She was done packing and she grabbed the staff she had made. She wanted to go sit for awhile before the ceremony. She walked out of the cottage for the last time and up the hill. Someone would move her things later in the day.

At the top of the hill she sat down and looked over the valley. The lambs that had been new this spring were almost grown and ranged around her stolidly eating and ignoring her. The sky was the piercing blue it becomes it late fall when the sun is low. There were light clouds starting to stream by in the west. Rain would come tomorrow. The grass around her was browning this late in the year before the winter rains would set in.

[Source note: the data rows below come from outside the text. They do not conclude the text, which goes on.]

/-! ### `dispatchStep` -/

@[simp] theorem State.dispatchStep_a (i : IntSource) (s : State) : (s.dispatchStep i).a = s.a := by simp [State.dispatchStep]
@[simp] theorem State.dispatchStep_f (i : IntSource) (s : State) : (s.dispatchStep i).f = s.f := by simp [State.dispatchStep]
@[simp] theorem State.dispatchStep_b (i : IntSource) (s : State) : (s.dispatchStep i).b = s.b := by simp [State.dispatchStep]
@[simp] theorem State.dispatchStep_c (i : IntSource) (s : State) : (s.dispatchStep i).c = s.c := by simp [State.dispatchStep]
@[simp] theorem State.dispatchStep_d (i : IntSource) (s : State) : (s.dispatchStep i).d = s.d := by simp [State.dispatchStep]
@[simp] theorem State.dispatchStep_e (i : IntSource) (s : State) : (s.dispatchStep i).e = s.e := by simp [State.dispatchStep]
@[simp] theorem State.dispatchStep_h (i : IntSource) (s : State) : (s.dispatchStep i).h = s.h := by simp [State.dispatchStep]
@[simp] theorem State.dispatchStep_l (i : IntSource) (s : State) : (s.dispatchStep i).l = s.l := by simp [State.dispatchStep]
@[simp] theorem State.dispatchStep_sp (i : IntSource) (s : State) : (s.dispatchStep i).sp = s.sp - 2 := by simp [State.dispatchStep]
@[simp] theorem State.dispatchStep_pc (i : IntSource) (s : State) : (s.dispatchStep i).pc = i.vector := by simp [State.dispatchStep]
@[simp] theorem State.dispatchStep_ime (i : IntSource) (s : State) : (s.dispatchStep i).ime = false := by simp [State.dispatchStep]
@[simp] theorem State.dispatchStep_eiDelay (i : IntSource) (s : State) : (s.dispatchStep i).eiDelay = 0 := by simp [State.dispatchStep]
@[simp] theorem State.dispatchStep_power (i : IntSource) (s : State) : (s.dispatchStep i).power = s.power := by simp [State.dispatchStep]
@[simp] theorem State.dispatchStep_faultRec (i : IntSource) (s : State) : (s.dispatchStep i).faultRec = s.faultRec := by simp [State.dispatchStep]
@[simp] theorem State.dispatchStep_mode (i : IntSource) (s : State) : (s.dispatchStep i).mode = s.mode := by simp [State.dispatchStep]
@[simp] theorem State.dispatchStep_line (i : IntSource) (s : State) : (s.dispatchStep i).line = s.line := by simp [State.dispatchStep]
@[simp] theorem State.dispatchStep_counter (i : IntSource) (s : State) : (s.dispatchStep i).counter = s.counter := by simp [State.dispatchStep]
@[simp] theorem State.dispatchStep_fb (i : IntSource) (s : State) : (s.dispatchStep i).fb = s.fb := by simp [State.dispatchStep]
@[simp] theorem State.dispatchStep_cycles (i : IntSource) (s : State) : (s.dispatchStep i).cycles = s.timing.intDispatch := by simp [State.dispatchStep]
@[simp] theorem State.dispatchStep_opcode (i : IntSource) (s : State) : (s.dispatchStep i).opcode = [] := by simp [State.dispatchStep]
@[simp] theorem State.dispatchStep_reads (i : IntSource) (s : State) : (s.dispatchStep i).reads = s.reads := by simp [State.dispatchStep]
@[simp] theorem State.dispatchStep_inputs (i : IntSource) (s : State) : (s.dispatchStep i).inputs = s.inputs := by simp [State.dispatchStep]
@[simp] theorem State.dispatchStep_timing (i : IntSource) (s : State) : (s.dispatchStep i).timing = s.timing := by simp [State.dispatchStep]

/-! ### `eiTick` -/

@[simp] theorem State.eiTick_a (s : State) : (s.eiTick).a = s.a := by unfold State.eiTick; split <;> [skip; split] <;> rfl
@[simp] theorem State.eiTick_f (s : State) : (s.eiTick).f = s.f := by unfold State.eiTick; split <;> [skip; split] <;> rfl
@[simp] theorem State.eiTick_b (s : State) : (s.eiTick).b = s.b := by unfold State.eiTick; split <;> [skip; split] <;> rfl
@[simp] theorem State.eiTick_c (s : State) : (s.eiTick).c = s.c := by unfold State.eiTick; split <;> [skip; split] <;> rfl
@[simp] theorem State.eiTick_d (s : State) : (s.eiTick).d = s.d := by unfold State.eiTick; split <;> [skip; split] <;> rfl
@[simp] theorem State.eiTick_e (s : State) : (s.eiTick).e = s.e := by unfold State.eiTick; split <;> [skip; split] <;> rfl
@[simp] theorem State.eiTick_h (s : State) : (s.eiTick).h = s.h := by unfold State.eiTick; split <;> [skip; split] <;> rfl
@[simp] theorem State.eiTick_l (s : State) : (s.eiTick).l = s.l := by unfold State.eiTick; split <;> [skip; split] <;> rfl
@[simp] theorem State.eiTick_sp (s : State) : (s.eiTick).sp = s.sp := by unfold State.eiTick; split <;> [skip; split] <;> rfl
@[simp] theorem State.eiTick_pc (s : State) : (s.eiTick).pc = s.pc := by unfold State.eiTick; split <;> [skip; split] <;> rfl
@[simp] theorem State.eiTick_power (s : State) : (s.eiTick).power = s.power := by unfold State.eiTick; split <;> [skip; split] <;> rfl
@[simp] theorem State.eiTick_faultRec (s : State) : (s.eiTick).faultRec = s.faultRec := by unfold State.eiTick; split <;> [skip; split] <;> rfl
@[simp] theorem State.eiTick_mem (s : State) : (s.eiTick).mem = s.mem := by unfold State.eiTick; split <;> [skip; split] <;> rfl
@[simp] theorem State.eiTick_ifReg (s : State) : (s.eiTick).ifReg = s.ifReg := by unfold State.eiTick; split <;> [skip; split] <;> rfl
@[simp] theorem State.eiTick_ie (s : State) : (s.eiTick).ie = s.ie := by unfold State.eiTick; split <;> [skip; split] <;> rfl
@[simp] theorem State.eiTick_mode (s : State) : (s.eiTick).mode = s.mode := by unfold State.eiTick; split <;> [skip; split] <;> rfl
@[simp] theorem State.eiTick_line (s : State) : (s.eiTick).line = s.line := by unfold State.eiTick; split <;> [skip; split] <;> rfl
@[simp] theorem State.eiTick_counter (s : State) : (s.eiTick).counter = s.counter := by unfold State.eiTick; split <;> [skip; split] <;> rfl
@[simp] theorem State.eiTick_fb (s : State) : (s.eiTick).fb = s.fb := by unfold State.eiTick; split <;> [skip; split] <;> rfl
@[simp] theorem State.eiTick_cycles (s : State) : (s.eiTick).cycles = s.cycles := by unfold State.eiTick; split <;> [skip; split] <;> rfl
@[simp] theorem State.eiTick_opcode (s : State) : (s.eiTick).opcode = s.opcode := by unfold State.eiTick; split <;> [skip; split] <;> rfl
@[simp] theorem State.eiTick_events (s : State) : (s.eiTick).events = s.events := by unfold State.eiTick; split <;> [skip; split] <;> rfl
@[simp] theorem State.eiTick_reads (s : State) : (s.eiTick).reads = s.reads := by unfold State.eiTick; split <;> [skip; split] <;> rfl
@[simp] theorem State.eiTick_inputs (s : State) : (s.eiTick).inputs = s.inputs := by unfold State.eiTick; split <;> [skip; split] <;> rfl
@[simp] theorem State.eiTick_timing (s : State) : (s.eiTick).timing = s.timing := by unfold State.eiTick; split <;> [skip; split] <;> rfl

/-! ### `endInstruction` -/

@[simp] theorem State.endInstruction_a (s : State) : (s.endInstruction).a = s.a := by unfold State.endInstruction; split <;> simp
@[simp] theorem State.endInstruction_f (s : State) : (s.endInstruction).f = s.f := by unfold State.endInstruction; split <;> simp
@[simp] theorem State.endInstruction_b (s : State) : (s.endInstruction).b = s.b := by unfold State.endInstruction; split <;> simp
@[simp] theorem State.endInstruction_c (s : State) : (s.endInstruction).c = s.c := by unfold State.endInstruction; split <;> simp
@[simp] theorem State.endInstruction_d (s : State) : (s.endInstruction).d = s.d := by unfold State.endInstruction; split <;> simp
@[simp] theorem State.endInstruction_e (s : State) : (s.endInstruction).e = s.e := by unfold State.endInstruction; split <;> simp
@[simp] theorem State.endInstruction_h (s : State) : (s.endInstruction).h = s.h := by unfold State.endInstruction; split <;> simp
@[simp] theorem State.endInstruction_l (s : State) : (s.endInstruction).l = s.l := by unfold State.endInstruction; split <;> simp
@[simp] theorem State.endInstruction_sp (s : State) : (s.endInstruction).sp = s.sp := by unfold State.endInstruction; split <;> simp
@[simp] theorem State.endInstruction_pc (s : State) : (s.endInstruction).pc = s.pc := by unfold State.endInstruction; split <;> simp
@[simp] theorem State.endInstruction_power (s : State) : (s.endInstruction).power = s.power := by unfold State.endInstruction; split <;> simp
@[simp] theorem State.endInstruction_faultRec (s : State) : (s.endInstruction).faultRec = s.faultRec := by unfold State.endInstruction; split <;> simp
@[simp] theorem State.endInstruction_mem (s : State) : (s.endInstruction).mem = s.mem := by unfold State.endInstruction; split <;> simp
@[simp] theorem State.endInstruction_ifReg (s : State) : (s.endInstruction).ifReg = s.ifReg := by unfold State.endInstruction; split <;> simp
@[simp] theorem State.endInstruction_ie (s : State) : (s.endInstruction).ie = s.ie := by unfold State.endInstruction; split <;> simp
@[simp] theorem State.endInstruction_mode (s : State) : (s.endInstruction).mode = s.mode := by unfold State.endInstruction; split <;> simp
@[simp] theorem State.endInstruction_line (s : State) : (s.endInstruction).line = s.line := by unfold State.endInstruction; split <;> simp
@[simp] theorem State.endInstruction_counter (s : State) : (s.endInstruction).counter = s.counter := by unfold State.endInstruction; split <;> simp
@[simp] theorem State.endInstruction_fb (s : State) : (s.endInstruction).fb = s.fb := by unfold State.endInstruction; split <;> simp
@[simp] theorem State.endInstruction_cycles (s : State) : (s.endInstruction).cycles = s.cycles := by unfold State.endInstruction; split <;> simp
@[simp] theorem State.endInstruction_opcode (s : State) : (s.endInstruction).opcode = s.opcode := by unfold State.endInstruction; split <;> simp
@[simp] theorem State.endInstruction_events (s : State) : (s.endInstruction).events = s.events := by unfold State.endInstruction; split <;> simp
@[simp] theorem State.endInstruction_reads (s : State) : (s.endInstruction).reads = s.reads := by unfold State.endInstruction; split <;> simp
@[simp] theorem State.endInstruction_inputs (s : State) : (s.endInstruction).inputs = s.inputs := by unfold State.endInstruction; split <;> simp
@[simp] theorem State.endInstruction_timing (s : State) : (s.endInstruction).timing = s.timing := by unfold State.endInstruction; split <;> simp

Tomorrow would start her first year with the Bards. Then she would have to decide if that was what she would keep studying. She was glad that the winter would be spent with the storytellers. She knew she would be learning how to tell the tales as well as many stories. Stories that taught their beliefs, stories that taught history, stories that could make people cry or scare them on a cold winter night when some of the dark Fae might be around and you only felt safe when you had a cup of hot cider and a friend sitting near the fire.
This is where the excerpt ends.